I hope you did too. 

Thanks, that is all.


----------



## Al Hansen (Sep 7, 2007)

LOAH said:


> I hope you did too.
> 
> Thanks, that is all.


Me2.


----------



## Grandpa D (Sep 7, 2007)

Last week for me. Gotta love early voting!


----------



## Critter (Mar 20, 2010)

Done, it took me longer to walk across the street to my polling place than it did to vote.


----------



## Ifish (Aug 22, 2008)

I voted!


----------



## GaryFish (Sep 7, 2007)

[attachment=0:1cdh3mi8]No Swinging.jpg[/attachment:1cdh3mi8]


----------



## DallanC (Jan 13, 2009)

GaryFish said:


> [attachment=0:s7va0cmi]No Swinging.jpg[/attachment:s7va0cmi]


ROFL...+1


----------



## LOAH (Sep 29, 2007)

GaryFish said:


> [attachment=0:1jf20i3w]No Swinging.jpg[/attachment:1jf20i3w]


Hey, but you at least had the option to tell Herbie to go away and some judges, right? :lol:


----------



## k2muskie (Oct 6, 2007)

Early voted last week. Will be so glad when its all over and the TV ads and robocalls cease...I hope anyways.


----------



## GaryFish (Sep 7, 2007)

My brother lives in Florida. He said the commercials have been non-stop.

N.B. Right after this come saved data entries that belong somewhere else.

theorem execHostRead_moves (data : List Byte) (s : State) : Moves [.ory, .parures, .ast, .lockets, .charms, .facets, .t1, .extents, .hbc, .cur, .bays, .eph, .colls, .searches, .selects, .sieves, .integ, .ckpt, .hif, .std, .lan] s (execHostRead data s) := by
  unfold execHostRead
  try dsimp only
  repeat' first
    | with_reducible apply Steady.refl
    | (with_reducible apply onRouted_moves ?sub ?_; (case sub => decide))
    | (with_reducible apply Steady.chain ?_ (sendFlit_steady _ _) ?sub; (case sub => decide))
    | with_reducible apply Moves.next
    | with_reducible apply Moves.ite
    | (intro _; try dsimp only)
    | with_reducible apply Steady.ite
    | (with_reducible apply Steady.fold ?_ (fun _ _ => ?_); all_goals try dsimp only)

theorem execHostWrite_moves (s : State) : Moves [.ory, .parures, .ast, .lockets, .charms, .facets, .t1, .extents, .hbc, .lpc, .cur, .bays, .eph, .colls, .searches, .selects, .sieves, .integ, .ckpt, .hif, .std, .lan, .hostMem] s (execHostWrite s) := by
  unfold execHostWrite
  try dsimp only
  repeat' first
    | with_reducible apply Steady.refl
    | (with_reducible apply onRouted_moves ?sub ?_; (case sub => decide))
    | (with_reducible apply Steady.chain ?_ (beginXfer_steady _ _) ?sub; (case sub => decide))
    | with_reducible apply Moves.next
    | with_reducible apply Moves.ite
    | (intro _; try dsimp only)
    | with_reducible apply Steady.ite

theorem execHostMsix_moves (s : State) : Moves [.ory, .parures, .ast, .lockets, .charms, .facets, .t1, .extents, .hbc, .cur, .bays, .eph, .colls, .searches, .selects, .sieves, .integ, .ckpt, .hif, .std, .lan, .hostMem] s (execHostMsix s) := by
  unfold execHostMsix
  try dsimp only
  repeat' first
    | with_reducible apply Steady.refl
    | (with_reducible apply onRouted_moves ?sub ?_; (case sub => decide))
    | with_reducible apply Moves.next
    | with_reducible apply Moves.ite
    | (intro _; try dsimp only)
    | with_reducible apply Steady.ite
    | (with_reducible apply Steady.update <;> first | with_reducible exact Or.inl rfl | (apply Or.inr; decide) | (exact Or.inr ⟨by decide, fun h => by simpa using h⟩) | skip)
    | exact Or.inr ⟨by decide, writeN_wf _ _⟩
    | exact Or.inr ⟨by decide, write_wf _ _⟩
    | exact Or.inr ⟨by decide, clear_wf _ _⟩
    | exact Or.inr ⟨by decide, copyFrom_wf _ _ _ _⟩
    | exact Or.inr ⟨by decide, clearAll_wf _ _ _⟩
    | exact Or.inr ⟨by decide, fun _ => rfl⟩

theorem passFlit_steady (s : State) (port : Nat) (f : Flit) : Steady [.ory, .parures, .ast, .lockets, .charms, .facets, .t1, .extents, .hbc, .lpc, .cur, .bays, .eph, .colls, .searches, .selects, .sieves, .integ, .ckpt, .hif, .std, .lan, .hostMem] s (passFlit s port f) := by
  unfold passFlit
  try dsimp only
  repeat' first
    | with_reducible apply Steady.refl
    | (with_reducible apply Steady.chain ?_ (State.stdM_steady _ _) ?sub; (case sub => decide))
    | (with_reducible apply Steady.chain ?_ (sendFlit_steady _ _) ?sub; (case sub => decide))
    | (with_reducible apply Steady.chain ?_ (unitArrives_steady _ _ _) ?sub; (case sub => decide))
    | with_reducible apply Steady.ite

theorem execFlitReceive_moves (port : Nat) (flit : List Byte) (s : State) : Moves [.ory, .parures, .ast, .lockets, .charms, .facets, .t1, .extents, .hbc, .lpc, .cur, .bays, .eph, .colls, .searches, .selects, .sieves, .integ, .ckpt, .hif, .std, .lan, .hostMem] s (execFlitReceive port flit s) := by
  unfold execFlitReceive
  try dsimp only
  repeat' first
    | with_reducible apply Steady.refl
    | (with_reducible apply Steady.chain ?_ (State.portM_steady _ _ _) ?sub; (case sub => decide))
    | (with_reducible apply Steady.chain ?_ (passFlit_steady _ _ _) ?sub; (case sub => decide))
    | with_reducible apply formed_moves
    | with_reducible apply when_moves
    | with_reducible apply Moves.ite
    | with_reducible apply Steady.ite

theorem launch_steady (s : State) (n : Nat) (f : Flit) : Steady [.std] s (launch s n f) := by
  unfold launch
  try dsimp only
  repeat' first
    | with_reducible apply Steady.refl
    | (with_reducible apply Steady.chain ?_ (State.portM_steady _ _ _) ?sub; (case sub => decide))
    | with_reducible apply Steady.ite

And the upside to him is he's been able to watch a football game without seeing a single commercial for male enhancement products. So that is a good thing I guess.


----------



## xxxxxxBirdDogger (Mar 7, 2008)

I was told I received 4 votes for the Presidency today. Apparently I became the protest vote amongst teachers at my school. :lol:


----------



## jpolson (Jun 12, 2011)

RON PAUL WRITE IN!!!!!!


----------



## Steveb (Sep 11, 2007)

So, what about the 2016 campaign? Too early to start? :shock:


----------



## Treehugnhuntr (Sep 7, 2007)

LOAH said:


> GaryFish said:
> 
> 
> > [attachment=0:3mtnhny0]No Swinging.jpg[/attachment:3mtnhny0]
> ...


Yep.


----------



## martymcfly73 (Sep 17, 2007)

Treehugnhuntr said:


> LOAH said:
> 
> 
> > GaryFish said:
> ...


I wrote in Hank Patterson for governor. Snap it!!


----------